SEI Investments Future Earnings Per Share Growth
Risks
What could happen that would invalidate this narrative?- The ongoing need for significant investments in both talent and technology to ensure future growth and client satisfaction could compress SEI's net margins over time, especially if delayed client conversions or market volatility slow revenue realization.
- SEI's continued margin pressure, highlighted by sequential declines due to growth-oriented investments and hiring ahead of realized sales, suggests that near-term and possibly medium-term earnings may lag top-line improvements, risking negative operating leverage if anticipated sales do not fully materialize.
- The company's strategy to expand upstream into larger RIAs and alternative asset managers exposes it to greater competition from larger, better-resourced firms and industry consolidation, which may erode SEI's pricing power and limit long-term revenue growth prospects.
- Concentration risk persists, as major gains in segments often rely on lumpy wins from large clients; delays or losses from these accounts or failure to on-board new large clients as projected would introduce volatility in both AUM and earnings.
- Despite improving net flows and a robust sales pipeline, the business remains exposed to secular fee compression, a persistent shift towards passive products, and increasing adoption of direct-to-consumer financial technology, all of which may structurally weaken SEI's revenue base over the long term.
Valuation
How have all the factors above been brought together to estimate a fair value?- The analysts have a consensus price target of $99.333 for SEI Investments based on their expectations of its future earnings growth, profit margins and other risk factors.

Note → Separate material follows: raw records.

-- ==== Sys2Proof/Machine/Flags.lean ====
section
/-! DEFINITION. The packed registers and flag words: `STATUS`, `CTRL`, `ERR_INFO`, `VFLAGS`, `CH_FLAGS`, the limiter's
`RESULT1`, and the interrupt line (10_state R24 to R49, 42_limiter R210, 60_exceptions R251, R257). -/

namespace Sys2Proof.Machine

/-- The number of an error code (60_exceptions R251). -/
def ErrCode.toByte : ErrCode → Byte
  | .none => 0
  | .illegalCmd => 1
  | .notLocked => 2
  | .alreadyLocked => 3
  | .badIndex => 4
  | .badDescriptor => 5
  | .lengthMismatch => 6
  | .noChecksum => 7
  | .noCounter => 8
  | .unknownAddress => 9
  | .badValue => 10

/-- `ERR_INFO`: `KIND << 24 OR CHECK << 16 OR SLOT << 8 OR INDEX` (60_exceptions R252). -/
def ErrInfo.pack (e : ErrInfo) : Word :=
  (e.kind.setWidth 32 <<< 24) ||| (e.check.setWidth 32 <<< 16) ||| (e.slot.setWidth 32 <<< 8) ||| e.index.setWidth 32

/-- The info of an error of the command itself: `INDEX` is the command's `IDX`, `SLOT` is 0xFF, the rest 0 (R254). -/
def ErrInfo.ofCommand (idx : Nat) : ErrInfo := ⟨BitVec.ofNat 8 idx, 0xFF, 0, 0⟩

/-- A flag as a word with that one bit, at position `i`. -/
def flagBit (b : Bool) (i : Nat) : Word := (BitVec.ofBool b).setWidth 32 <<< i

/-- `STATUS.BUSY`: 1 iff the pending-command latch is full (10_state R48). -/
def State.busy (s : State) : Bool := s.pending.isSome

/-- `STATUS.LOCKED`: 1 in OPERATE (10_state R25, 60_exceptions R260). -/
def State.locked (s : State) : Bool := decide (s.phase = .operate)

/-- `STATUS` as the host reads it (10_state R25). -/
def State.statusWord (s : State) : Word :=
  flagBit s.busy 0 ||| flagBit s.done 1 ||| flagBit s.oor 2 ||| flagBit s.csumValid 3 |||
    flagBit s.locked 4 ||| flagBit s.wdrop 5 ||| (s.err.toByte.setWidth 32 <<< 8)

/-- `CTRL` as the host reads it (10_state R24). -/
def State.ctrlWord (s : State) : Word :=
  flagBit s.ie 1 ||| flagBit s.absentRaw0 2 ||| flagBit s.rne 3

/-- The interrupt line: `IRQ = CTRL.IE AND STATUS.DONE` (60_exceptions R257). -/
def State.irq (s : State) : Bool := s.ie && s.done

/-- `VAL[j].VFLAGS` as the host reads it (10_state R36). -/
def Slot.vflagsWord (v : Slot) : Word :=
  flagBit v.present 0 ||| flagBit v.oor 1 ||| flagBit v.rawIn 2

/-- `CH_FLAGS` as the host reads it (10_state R46). -/
def Channel.flagsWord (c : Channel) : Word :=
  flagBit c.temp 0 ||| flagBit c.perm 1 ||| flagBit c.ovr 2

/-- `CH_CFG` as the host reads it (10_state R45). -/
def Channel.cfgWord (c : Channel) : Word := flagBit c.en 0 ||| flagBit c.fbSel 1

/-- The states of the document's limiter state machine. -/
inductive LimiterPhase where
  | nominal | faultedTemporary | faultedPermanent
  deriving DecidableEq, Repr

/-- The limiter state read off the flags (10_state R47). -/
def Channel.limiterPhase (c : Channel) : LimiterPhase :=
  if c.perm then .faultedPermanent else if c.temp then .faultedTemporary else .nominal

/-- `RESULT1` of `LSTEP`: TEMP, PERM, OVERRIDE, DCLAMP and RCLAMP in bits 0 to 4 (42_limiter R210). -/
def LimiterTick.resultFlags (t : LimiterTick) : Word :=
  flagBit t.temp 0 ||| flagBit t.perm 1 ||| flagBit t.ovr 2 ||| flagBit t.dclamp 3 ||| flagBit t.rclamp 4

/-- `CS_ALG` as two bits (10_state R37). -/
def CsAlg.toBits : CsAlg → BitVec 2
  | .none => 0
  | .crc8 => 1
  | .passthrough => 2
  | .counterOnly => 3

/-- The strategy that two bits select (10_state R37). -/
def CsAlg.ofBits (b : BitVec 2) : CsAlg :=
  if b = 0 then .none else if b = 1 then .crc8 else if b = 2 then .passthrough else .counterOnly

end Sys2Proof.Machine
end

However, there is a degree of disagreement amongst analysts, with the most bullish reporting a price target of $118.0, and the most bearish reporting a price target of just $81.0.
- In order for you to agree with the analyst's consensus, you'd need to believe that by 2028, revenues will be $2.5 billion, earnings will come to $733.0 million, and it would be trading on a PE ratio of 18.6x, assuming you use a discount rate of 8.0%.
- Given the current share price of $86.65, the analyst price target of $99.33 is 12.8% higher.
- We always encourage you to reach your own conclusions though. So sense check these analyst numbers against your own assumptions and expectations based on your understanding of the business and what you believe is probable.
How well do narratives help inform your perspective?
Disclaimer
AnalystConsensusTarget is a tool utilizing a Large Language Model (LLM) that ingests data on consensus price targets, forecasted revenue and earnings figures, as well as the transcripts of earnings calls to produce qualitative analysis. The narratives produced by AnalystConsensusTarget are general in nature and are based solely on analyst data and publicly-available material published by the respective companies. These scenarios are not indicative of the company's future performance and are exploratory in nature. Simply Wall St has no position in the company(s) mentioned. Simply Wall St may provide the securities issuer or related entities with website advertising services for a fee, on an arm's length basis. These relationships have no impact on the way we conduct our business, the content we host, or how our content is served to users. The price targets and estimates used are consensus data, and do not constitute a recommendation to buy or sell any stock, and they do not take account of your objectives, or your financial situation. Note that AnalystConsensusTarget's analysis may not factor in the latest price-sensitive company announcements or qualitative material.